Motivation of software professionals

  • Thread starter Thread starter Stefan Kiryazov
  • Start date Start date
Lew wrote :
The point of my example wasn't that Y2K should have been handled earlier, but
that the presence of the bug was not due to developer fault but management
decision, a point you ignored.

At the time (70's etc) hard drive space was VERY expensive. All sorts
of tricks were being used to save that one bit of storage. Remember
COBOL's packed decimal?

So the decision to drop the century from the date was not only based on
management but on hard economics.

Which, I will grant, is not a technical decision, though the solution
was...

And at the time Y2K was created it was not a bug. It was a money saving
feature. Probably worth many millions.
 
I am not an expert at law, so I cannot reason about justification or
necessity. However, I do recall quite a few "mishaps" and software
bugs that cost both money and lives.
Let's see: a) Mariner I, b) 1982, an F-117 crashed, can't recall if
the pilot made it, c) the NIST has estimated that software bugs cost
the US economy $59 billion annually, d) 1997, radar software
malfunction led to a Korean jet crash and 225 deaths, e) 1995, a
flight-management system presents conflicting information to the
pilots of an American Airlines jet, who got lost, crashed into a
mountain, leading to the deaths of 159 people, f) the crash of Mars
Polar Lander, etc. Common sense tells me that certain people bear
responsibility over those accidents.
http://catless.ncl.ac.uk/risks


How can anybody ignore this? Do more people have to die for us to
start educating software engineers about responsibility, liability,
consequences? Right now, CS students learn that an error in their
program is easily solved by adding carefully placed printf()'s or
running inside a debugger, and that the worst consequence if the TA
discovers a bug in their project solution is maybe 1/10 lesson
credits.

I was exposed to the same mentality, but it's totally ****ed up.

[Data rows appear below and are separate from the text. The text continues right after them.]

/-- A state and operands that meet the hypotheses of clause 3 of CheckpointCompletes. -/
theorem witness_CheckpointCompletes_3 :
    ({ wLease with time := { wLease.time with last := 100, next := secSt }, core := { wLease.core with sync := true } } : State).pwr.por = false ∧
    ({ wLease with time := { wLease.time with last := 100, next := secSt }, core := { wLease.core with sync := true } } : State).leased = true ∧
    ({ wLease with time := { wLease.time with last := 100, next := secSt }, core := { wLease.core with sync := true } } : State).core.mark = none ∧
    ({ wLease with time := { wLease.time with last := 100, next := secSt }, core := { wLease.core with sync := true } } : State).core.committed < ({ wLease with time := { wLease.time with last := 100, next := secSt }, core := { wLease.core with sync := true } } : State).time.last ∧
    ({ wLease with time := { wLease.time with last := 100, next := secSt }, core := { wLease.core with sync := true } } : State).time.last + 40 * usSt ≤ ({ wLease with time := { wLease.time with last := 100, next := secSt }, core := { wLease.core with sync := true } } : State).instant (msSt : Tm) ∧
    (({ wLease with time := { wLease.time with last := 100, next := secSt }, core := { wLease.core with sync := true } } : State).core.sync || ({ wLease with time := { wLease.time with last := 100, next := secSt }, core := { wLease.core with sync := true } } : State).core.copied || ({ wLease with time := { wLease.time with last := 100, next := secSt }, core := { wLease.core with sync := true } } : State).core.joined) = true ∧
    (false : Bool) = false ∧
    ({ wLease with time := { wLease.time with last := 100, next := secSt }, core := { wLease.core with sync := true } } : State).core.late = false := by
  decide

/-- A state and operands that meet the hypotheses of clause 4 of CheckpointCompletes. -/
theorem witness_CheckpointCompletes_4 :
    (wMark : State).pwr.por = false ∧
    (wMark : State).leased = true ∧
    (wMark : State).core.mark = some (100 : Tm) ∧
    (true : Bool) = true := by
  decide

/-- A state and operands that meet the hypotheses of clause 5 of CheckpointCompletes. -/
theorem witness_CheckpointCompletes_5 :
    ({ wMark with core := { wMark.core with sync := false, copied := true } } : State).pwr.por = false ∧
    ({ wMark with core := { wMark.core with sync := false, copied := true } } : State).leased = true ∧
    ({ wMark with core := { wMark.core with sync := false, copied := true } } : State).core.mark = some (100 : Tm) ∧
    (true : Bool) = true ∧
    ({ wMark with core := { wMark.core with sync := false, copied := true } } : State).core.sync = false ∧
    ({ wMark with core := { wMark.core with sync := false, copied := true } } : State).core.copied = true := by
  decide

/-- A state and operands that meet the hypotheses of clause 6 of CheckpointCompletes. -/
theorem witness_CheckpointCompletes_6 :
    ({ wMark with core := { wMark.core with handing := true, handAfter := 50 } } : State).pwr.por = false ∧
    ({ wMark with core := { wMark.core with handing := true, handAfter := 50 } } : State).leased = true ∧
    ({ wMark with core := { wMark.core with handing := true, handAfter := 50 } } : State).core.mark = some (100 : Tm) ∧
    (true : Bool) = true ∧
    ({ wMark with core := { wMark.core with handing := true, handAfter := 50 } } : State).core.sync = true ∧
    ({ wMark with core := { wMark.core with handing := true, handAfter := 50 } } : State).core.handing = true ∧
    ({ wMark with core := { wMark.core with handing := true, handAfter := 50 } } : State).core.handAfter ≤ (100 : Tm) := by
  decide

/-- A state and operands that meet the hypotheses of clause 7 of CheckpointCompletes. -/
theorem witness_CheckpointCompletes_7 :
    (wMark : State).pwr.por = false ∧
    (wMark : State).leased = true ∧
    (wMark : State).core.mark = some (100 : Tm) ∧
    (false : Bool) = false ∧
    (wMark : State).core.refused = 0 := by
  decide

/-- A state and operands that meet the hypotheses of clause 8 of CheckpointCompletes. -/
theorem witness_CheckpointCompletes_8 :
    ({ wMark with core := { wMark.core with refused := 1 } } : State).pwr.por = false ∧
    ({ wMark with core := { wMark.core with refused := 1 } } : State).leased = true ∧
    ({ wMark with core := { wMark.core with refused := 1 } } : State).core.mark = some (100 : Tm) ∧
    (false : Bool) = false ∧
    1 ≤ ({ wMark with core := { wMark.core with refused := 1 } } : State).core.refused := by
  decide

/-- A state and operands that meet the hypotheses of clause 9 of CheckpointCompletes. -/
theorem witness_CheckpointCompletes_9 :
    (wMark : State).pwr.por = false ∧
    (wMark : State).leased = true ∧
    (wMark : State).core.mark = some (100 : Tm) ∧
    (wMark : State).core.markAt + 20 * usSt ≤ (wMark : State).instant (msSt : Tm) := by
  decide

/-- A state and operands that meet the hypotheses of clause 10 of CheckpointCompletes. -/
theorem witness_CheckpointCompletes_10 :
    (({ (wLease.modPier 1 fun p => { p with held := false, word := 0xC8, heard := some 0 }) with pwr := { PwrSt.reset with refWait := false } } : State).pwr.por = false) ∧
    ((({ (wLease.modPier 1 fun p => { p with held := false, word := 0xC8, heard := some 0 }) with pwr := { PwrSt.reset with refWait := false } } : State).clock (99 : Tm)).pierWord (2 - ({ (wLease.modPier 1 fun p => { p with held := false, word := 0xC8, heard := some 0 }) with pwr := { PwrSt.reset with refWait := false } } : State).core.holder) = (0xC9 : Nat)) ∧
    (({ (wLease.modPier 1 fun p => { p with held := false, word := 0xC8, heard := some 0 }) with pwr := { PwrSt.reset with refWait := false } } : State).leased = true) ∧
    (({ (wLease.modPier 1 fun p => { p with held := false, word := 0xC8, heard := some 0 }) with pwr := { PwrSt.reset with refWait := false } } : State).core.sync = false) ∧
    (0xC9 : Nat).testBit 0 = true ∧
    (0xC9 : Nat).testBit 7 = true ∧
    3 ≤ wordState (0xC9 : Nat) ∧
    wordState (0xC9 : Nat) ≠ 6 := by
  decide

/-- A state and operands that meet the hypotheses of clause 1 of MaintenanceCompletes. -/
theorem witness_MaintenanceCompletes_1 :
    (wLease : State).pwr.por = false ∧
    (wLease : State).leased = true ∧
    (55 : Nat) < maintUnits (2 : Fin 8) ∧
    ((2 : Fin 8).val = 7 → (wLease : State).laneMayRetrain (55 : Nat) = true) ∧
    ((2 : Fin 8).val = 1 → (wLease : State).get P.ROT_STATUS_STATE (55 : Nat) ≠ 8) ∧
    ((wLease : State).maintJudge (2 : Fin 8) (55 : Nat) = .run ∨ (wLease : State).maintJudge (2 : Fin 8) (55 : Nat) = .suspend) := by
  decide

/-- A state and operands that meet the hypotheses of clause 2 of MaintenanceCompletes. -/
theorem witness_MaintenanceCompletes_2 :
    (wLease.maintBegin 2 55 false : State).pwr.por = false ∧
    (wLease.maintBegin 2 55 false : State).leased = true ∧
    (54 : Nat) < maintUnits (2 : Fin 8) ∧
    ((2 : Fin 8).val = 7 → (wLease.maintBegin 2 55 false : State).laneMayRetrain (54 : Nat) = true) ∧
    ((2 : Fin 8).val = 1 → (wLease.maintBegin 2 55 false : State).get P.ROT_STATUS_STATE (54 : Nat) ≠ 8) ∧
    (wLease.maintBegin 2 55 false : State).maintJudge (2 : Fin 8) (54 : Nat) = .defer := by
  decide

/-- A state and operands that meet the hypotheses of clause 3 of MaintenanceCompletes. -/
theorem witness_MaintenanceCompletes_3 :
    (wLease.maintBegin 1 3 false : State).pwr.por = false ∧
    (wLease.maintBegin 1 3 false : State).leased = true ∧
    (55 : Nat) < maintUnits (0 : Fin 8) ∧
    ((0 : Fin 8).val = 7 → (wLease.maintBegin 1 3 false : State).laneMayRetrain (55 : Nat) = true) ∧
    ((0 : Fin 8).val = 1 → (wLease.maintBegin 1 3 false : State).get P.ROT_STATUS_STATE (55 : Nat) ≠ 8) ∧
    (wLease.maintBegin 1 3 false : State).maintJudge (0 : Fin 8) (55 : Nat) = .interlock := by
  decide

/-- A state and operands that meet the hypotheses of clause 4 of MaintenanceCompletes. -/
theorem witness_MaintenanceCompletes_4 :
    ({ wLease with core := { wLease.core with wait := [⟨2, 55, false, 0, false, 1⟩] } } : State).pwr.por = false ∧
    (({ wLease with core := { wLease.core with wait := [⟨2, 55, false, 0, false, 1⟩] } } : State).core.wait.find? (fun x => x.code == (2 : Fin 8).val && x.unit == (55 : Nat)) = some (⟨2, 55, false, 0, false, 1⟩ : Act)) ∧
    ({ wLease with core := { wLease.core with wait := [⟨2, 55, false, 0, false, 1⟩] } } : State).leased = true ∧
    ({ wLease with core := { wLease.core with wait := [⟨2, 55, false, 0, false, 1⟩] } } : State).instant (5 : Tm) ≤ ({ wLease with core := { wLease.core with wait := [⟨2, 55, false, 0, false, 1⟩] } } : State).time.last + 2 * ccSt ∧
    (({ wLease with core := { wLease.core with wait := [⟨2, 55, false, 0, false, 1⟩] } } : State).maintJudge (⟨2, 55, false, 0, false, 1⟩ : Act).code (⟨2, 55, false, 0, false, 1⟩ : Act).unit = .run ∨ ({ wLease with core := { wLease.core with wait := [⟨2, 55, false, 0, false, 1⟩] } } : State).maintJudge (⟨2, 55, false, 0, false, 1⟩ : Act).code (⟨2, 55, false, 0, false, 1⟩ : Act).unit = .suspend) ∧
    (⟨2, 55, false, 0, false, 1⟩ : Act).code ≠ 1 := by
  decide

/-- A state and operands that meet the hypotheses of clause 5 of MaintenanceCompletes. -/
theorem witness_MaintenanceCompletes_5 :
    ({ wLease with core := { wLease.core with wait := [⟨2, 55, false, 0, false, 1⟩] } } : State).pwr.por = false ∧
    (({ wLease with core := { wLease.core with wait := [⟨2, 55, false, 0, false, 1⟩] } } : State).core.wait.find? (fun x => x.code == (2 : Fin 8).val && x.unit == (55 : Nat)) = some (⟨2, 55, false, 0, false, 1⟩ : Act)) ∧
    ({ wLease with core := { wLease.core with wait := [⟨2, 55, false, 0, false, 1⟩] } } : State).leased = true ∧
    ({ wLease with core := { wLease.core with wait := [⟨2, 55, false, 0, false, 1⟩] } } : State).instant (5 : Tm) ≤ ({ wLease with core := { wLease.core with wait := [⟨2, 55, false, 0, false, 1⟩] } } : State).time.last + 2 * ccSt ∧
    ({ wLease with core := { wLease.core with wait := [⟨2, 55, false, 0, false, 1⟩] } } : State).maintJudge (⟨2, 55, false, 0, false, 1⟩ : Act).code (⟨2, 55, false, 0, false, 1⟩ : Act).unit = .run ∧
    (2 : Fin 8).val = 2 := by
  decide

So what? We already know how to write more reliable software, it's
just that we don't care.
 
Leif said:
Not really. Remember, you can pack 256 years into a single 8 bit byte if
you want to, but in most cases of the Y2K problem people had stored a
resolution of 100 years into two bytes -- quite wasteful of space.

In some cases it came from a too tight adherence to the manual business
process that was modeled -- remember the paper forms with "19" pre-printed
and then two digits worth of space to fill out? Those got computerised
and the two-digit year tagged along.

In other cases it boiled down to "this is how we've always done it."

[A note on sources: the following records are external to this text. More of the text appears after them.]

-- ==== Sys2Proof/Syntax.lean ====
section
/-! DEFINITION. The twelve commands, one constructor per row of `spec/opcode_table.json`
(`30_encoding.md` R83). -/

namespace Sys2Proof

/-- A command of SAE. Every operand but `logn` (R82) is a named register or memory. -/
inductive Instr where
  /-- 0x01, R107 -/
  | decode
  /-- 0x02, R108 -/
  | encode
  /-- 0x03, R121 -/
  | gain
  /-- 0x04, R133; `logn` is bits 12:8 -/
  | fft (logn : BitVec 5)
  /-- 0x05, R134 -/
  | ifft (logn : BitVec 5)
  /-- 0x06, R135 -/
  | magph (logn : BitVec 5)
  /-- 0x07, R160 -/
  | nrlearn
  /-- 0x08, R163 -/
  | nrlearnr
  /-- 0x09, R166 -/
  | nrreset
  /-- 0x0A, R168 -/
  | nrproc
  /-- 0x0B, R180 -/
  | adproc
  /-- 0x0C, R190 -/
  | process
deriving DecidableEq, Repr

end Sys2Proof
end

As to the first case, one large app I am familiar with is a J2EE
modernization of a legacy mainframe program. The business users, for
decades, have produced lots of paper, mostly for auditing reasons. All
the printed output has gone into folders. When the mainframe program was
written it included the folder concept, although the application
entirely did not need it. Even better, when the application was
modernized a few years ago, into J2EE, the developers at the time made
strong representations to business to leave the folder concept, and all
of its associated baggage, completely out. No such luck - it's still
there. The folder concept has to be maintained in the application,
maintained through transactions, all the book-keeping related to folders
is also duplicated in the application, and it's completely irrelevant to
proper functioning of the application. In fact it's completely
irrelevant period, but try selling that.

This kind of thing happens all the time, and it results from a failure
to identify and model the real business processes, as opposed to the
things that simply look like business processes. Back when they had
typewriters the folders made sense...like in the '60's.

AHS
 
Leif said:
Imagine the cook at a soup kitchen storing raw and fried
chicken in the same container.

Or imagine a company giving out away a free game as a marketing
stunt and the game turns out to have been infected with a virus
that formats the users' hard-drives.

Or imagine the author of an open-source product not paying
sufficent attention and accepting a patch from a third party
which turns out to have included a backdoor, providing full
access to any system where the program is running.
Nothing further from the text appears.